(Stored records)

»»

-- ==== Sys2Proof/WellFormed.lean ====
section
/-! DEFINITION. Which commands name something that exists: item numbers, measured currents and sample counts
within the ranges the manual gives (00_scope "Numbering", R81, R147, R184). A command with an item number outside its
range is no event of the part, and the machine's meaning of it changes nothing. The other three are read as the machine
reads them (log entry 1): a list of currents that is short or too high (a missing one as 0, one above 4,000 as 4,000), a
period of 128,000 ticks or more (NO_OSC), and a WRITE_CONFIG record longer than a frame holds (BAD_LENGTH). -/

namespace Sys2Proof

/-- Item number `k` lies within 1 to `n`. -/
def numberOk (n k : Nat) : Bool := decide (1 ≤ k) && decide (k ≤ n)

/-- The command names items that exist and carries measured values that can be measured. -/
def Instr.wellFormed : Instr → Bool
  | .reset _ _ => true
  | .powerUpCheckCompletion => true
  | .junctionClockAdvance cs => decide (cs.length = 72) && cs.all (fun c => decide (c ≤ 4000))
  | .dimBoundary => true
  | .flashToggle => true
  | .groupStart g => numberOk 24 g
  | .prepareEnd g => numberOk 24 g
  | .minProceedEnd g => numberOk 24 g
  | .maxOut g => numberOk 24 g
  | .clearanceEnd g => numberOk 24 g
  | .holdEnd => true
  | .recallInhibitEnd => true
  | .expiry => true
  | .gapOut g => numberOk 24 g
  | .silenceExpiry n => numberOk 4 n
  | .suFlashEnd => true
  | .suAllredEnd => true
  | .clAllredEnd => true
  | .overcurrentTrip ch => numberOk 72 ch
  | .tripRetry ch => numberOk 72 ch
  | .tripCounterReset ch => numberOk 72 ch
  | .detectorClockAdvance _ => true
  | .externalFault => true
  | .loopSample ch p => numberOk 32 ch && p.all (fun t => decide (t < 128000))
  | .loopLongPresence ch => numberOk 32 ch
  | .contactSample ch _ => numberOk 32 ch
  | .contactLongPresence ch => numberOk 32 ch
  | .windowClose ch => numberOk 32 ch
  | .armingLapse => true
  | .frameReceived _ => true
  | .linkSilenceTimeout => true
  | .frameOverrun => true
  | .replySent => true
  | .readStatus n => numberOk 4 n
  | .readGroups n _ => numberOk 4 n
  | .readDetectors n _ => numberOk 4 n
  | .readPriority n _ => numberOk 4 n
  | .readFaults n _ => numberOk 4 n
  | .readEvents n => numberOk 4 n
  | .clearEvents n _ _ _ => numberOk 4 n
  | .takeSelector n _ => numberOk 4 n
  | .releaseSelector n => numberOk 4 n
  | .setStage n _ => numberOk 4 n
  | .selectStage n _ => numberOk 4 n
  | .callGroups n _ => numberOk 4 n
  | .modeRequestFlash n => numberOk 4 n
  | .modeRequestDark n => numberOk 4 n
  | .modeRequestResume n => numberOk 4 n
  | .validationCompletion => true
  | .clearFaults n _ _ _ => numberOk 4 n
  | .setDim n _ => numberOk 4 n
  | .enablePriority n _ => numberOk 4 n
  | .readConfig n _ _ => numberOk 4 n
  | .writeConfig n _ _ r => numberOk 4 n && decide (r.length ≤ 198)
  | .nonvolatileCopyCompletion => true
  | .checkIn n _ _ _ _ _ _ _ => numberOk 4 n
  | .checkOut n _ _ => numberOk 4 n
  | .cancelPriorityByNumber n _ => numberOk 4 n
  | .cancelPriorityByIdent n _ => numberOk 4 n
  | .byteReceived _ _ => true

end Sys2Proof
end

««

Take the lines above from the one containing "be measured. -/" down to the one containing "ch _ => numberOk 32 ch", and transcribe them exactly, both ends included.

Your solution —
/-- The command names items that exist and carries measured values that can be measured. -/
def Instr.wellFormed : Instr → Bool
  | .reset _ _ => true
  | .powerUpCheckCompletion => true
  | .junctionClockAdvance cs => decide (cs.length = 72) && cs.all (fun c => decide (c ≤ 4000))
  | .dimBoundary => true
  | .flashToggle => true
  | .groupStart g => numberOk 24 g
  | .prepareEnd g => numberOk 24 g
  | .minProceedEnd g => numberOk 24 g
  | .maxOut g => numberOk 24 g
  | .clearanceEnd g => numberOk 24 g
  | .holdEnd => true
  | .recallInhibitEnd => true
  | .expiry => true
  | .gapOut g => numberOk 24 g
  | .silenceExpiry n => numberOk 4 n
  | .suFlashEnd => true
  | .suAllredEnd => true
  | .clAllredEnd => true
  | .overcurrentTrip ch => numberOk 72 ch
  | .tripRetry ch => numberOk 72 ch
  | .tripCounterReset ch => numberOk 72 ch
  | .detectorClockAdvance _ => true
  | .externalFault => true
  | .loopSample ch p => numberOk 32 ch && p.all (fun t => decide (t < 128000))
  | .loopLongPresence ch => numberOk 32 ch
  | .contactSample ch _ => numberOk 32 ch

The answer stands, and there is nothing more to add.